[[ Provided records open ]]
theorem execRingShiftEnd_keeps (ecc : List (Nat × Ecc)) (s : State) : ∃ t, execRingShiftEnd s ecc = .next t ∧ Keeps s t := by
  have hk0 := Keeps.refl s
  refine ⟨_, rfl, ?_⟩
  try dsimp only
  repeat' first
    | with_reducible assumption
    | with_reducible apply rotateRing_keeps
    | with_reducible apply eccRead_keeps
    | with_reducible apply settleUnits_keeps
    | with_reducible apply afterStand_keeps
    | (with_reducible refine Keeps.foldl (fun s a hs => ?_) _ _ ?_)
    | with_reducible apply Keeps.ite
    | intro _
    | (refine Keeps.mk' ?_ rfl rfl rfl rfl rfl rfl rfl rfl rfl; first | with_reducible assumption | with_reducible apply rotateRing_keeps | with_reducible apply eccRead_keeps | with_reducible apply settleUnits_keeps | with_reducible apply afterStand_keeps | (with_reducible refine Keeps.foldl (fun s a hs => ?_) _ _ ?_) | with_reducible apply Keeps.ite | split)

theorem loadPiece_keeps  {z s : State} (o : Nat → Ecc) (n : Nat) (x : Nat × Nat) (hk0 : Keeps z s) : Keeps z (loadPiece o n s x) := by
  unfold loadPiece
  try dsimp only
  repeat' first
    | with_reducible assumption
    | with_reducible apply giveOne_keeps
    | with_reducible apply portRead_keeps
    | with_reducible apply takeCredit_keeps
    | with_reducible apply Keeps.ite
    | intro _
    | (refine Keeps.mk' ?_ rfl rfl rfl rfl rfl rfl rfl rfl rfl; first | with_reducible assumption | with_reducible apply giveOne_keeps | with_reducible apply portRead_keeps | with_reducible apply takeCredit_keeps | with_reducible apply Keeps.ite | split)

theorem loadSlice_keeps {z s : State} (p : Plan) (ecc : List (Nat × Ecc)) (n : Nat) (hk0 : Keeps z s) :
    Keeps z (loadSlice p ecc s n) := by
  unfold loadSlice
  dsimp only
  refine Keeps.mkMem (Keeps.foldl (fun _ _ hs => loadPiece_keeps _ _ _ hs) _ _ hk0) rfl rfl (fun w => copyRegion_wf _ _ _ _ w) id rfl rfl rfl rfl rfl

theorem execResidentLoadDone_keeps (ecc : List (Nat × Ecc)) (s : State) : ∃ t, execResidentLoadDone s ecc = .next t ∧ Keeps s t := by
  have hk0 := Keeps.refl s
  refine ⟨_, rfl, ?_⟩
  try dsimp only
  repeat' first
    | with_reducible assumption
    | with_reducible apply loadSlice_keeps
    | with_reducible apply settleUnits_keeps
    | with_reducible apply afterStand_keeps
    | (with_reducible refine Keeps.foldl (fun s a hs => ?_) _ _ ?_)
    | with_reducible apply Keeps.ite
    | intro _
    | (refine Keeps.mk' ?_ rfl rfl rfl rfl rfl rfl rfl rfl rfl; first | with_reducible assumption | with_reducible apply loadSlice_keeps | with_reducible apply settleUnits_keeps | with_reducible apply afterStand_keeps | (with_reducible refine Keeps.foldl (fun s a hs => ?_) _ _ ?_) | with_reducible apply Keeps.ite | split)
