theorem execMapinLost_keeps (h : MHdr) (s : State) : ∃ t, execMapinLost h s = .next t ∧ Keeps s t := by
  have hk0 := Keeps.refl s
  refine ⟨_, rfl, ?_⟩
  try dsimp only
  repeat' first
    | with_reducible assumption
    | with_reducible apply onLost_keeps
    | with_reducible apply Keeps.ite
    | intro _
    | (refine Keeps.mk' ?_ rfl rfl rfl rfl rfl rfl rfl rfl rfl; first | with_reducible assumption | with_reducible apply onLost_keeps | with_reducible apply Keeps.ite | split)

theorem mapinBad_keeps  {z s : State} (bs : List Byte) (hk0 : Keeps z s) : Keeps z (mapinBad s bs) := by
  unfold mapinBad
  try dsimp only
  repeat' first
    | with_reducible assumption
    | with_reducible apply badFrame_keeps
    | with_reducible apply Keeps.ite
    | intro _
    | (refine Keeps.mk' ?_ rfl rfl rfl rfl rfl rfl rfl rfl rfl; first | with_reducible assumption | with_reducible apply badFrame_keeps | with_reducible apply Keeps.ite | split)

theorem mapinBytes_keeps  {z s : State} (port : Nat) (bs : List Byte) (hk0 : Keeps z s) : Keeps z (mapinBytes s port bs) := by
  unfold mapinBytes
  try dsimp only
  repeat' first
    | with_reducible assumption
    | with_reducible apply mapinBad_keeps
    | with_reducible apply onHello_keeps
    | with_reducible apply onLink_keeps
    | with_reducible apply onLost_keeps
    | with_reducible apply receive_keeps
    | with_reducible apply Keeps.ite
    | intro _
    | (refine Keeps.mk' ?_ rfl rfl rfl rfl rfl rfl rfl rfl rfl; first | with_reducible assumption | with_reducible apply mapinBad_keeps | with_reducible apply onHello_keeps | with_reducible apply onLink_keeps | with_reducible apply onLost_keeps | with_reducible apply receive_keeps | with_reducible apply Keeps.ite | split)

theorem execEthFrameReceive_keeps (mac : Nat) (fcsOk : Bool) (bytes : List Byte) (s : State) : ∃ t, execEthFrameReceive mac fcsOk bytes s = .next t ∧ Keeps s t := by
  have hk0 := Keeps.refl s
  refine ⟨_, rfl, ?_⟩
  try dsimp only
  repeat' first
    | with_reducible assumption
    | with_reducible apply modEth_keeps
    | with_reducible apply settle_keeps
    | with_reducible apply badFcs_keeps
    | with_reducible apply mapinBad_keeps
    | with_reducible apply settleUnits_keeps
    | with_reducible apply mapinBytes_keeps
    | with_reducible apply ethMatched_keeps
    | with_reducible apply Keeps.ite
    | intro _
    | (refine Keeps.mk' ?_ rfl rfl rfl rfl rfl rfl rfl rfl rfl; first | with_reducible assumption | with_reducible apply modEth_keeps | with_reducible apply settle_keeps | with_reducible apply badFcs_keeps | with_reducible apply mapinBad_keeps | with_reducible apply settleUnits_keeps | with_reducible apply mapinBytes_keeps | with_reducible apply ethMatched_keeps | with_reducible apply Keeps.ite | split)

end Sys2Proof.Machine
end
[[ Provided records closed ]]
## Problem
Search the lines above for the string "List" and copy each line that has it.

## Output for this exercise
theorem execRingShiftEnd_keeps (ecc : List (Nat × Ecc)) (s : State) : ∃ t, execRingShiftEnd s ecc = .next t ∧ Keeps s t := by
theorem loadSlice_keeps {z s : State} (p : Plan) (ecc : List (Nat × Ecc)) (n : Nat) (hk0 : Keeps z s) :
theorem execResidentLoadDone_keeps (ecc : List (Nat × Ecc)) (s : State) : ∃ t, execResidentLoadDone s ecc = .next t ∧ Keeps s t := by
theorem mapinBad_keeps  {z s : State} (bs : List Byte) (hk0 : Keeps z s) : Keeps z (mapinBad s bs) := by
theorem mapinBytes_keeps  {z s : State} (port : Nat) (bs : List Byte) (hk0 : Keeps z s) : Keeps z (mapinBytes s port bs) := by
theorem execEthFrameReceive_keeps (mac : Nat) (fcsOk : Bool) (bytes : List Byte) (s : State) : ∃ t, execEthFrameReceive mac fcsOk bytes s = .next t ∧ Keeps s t := by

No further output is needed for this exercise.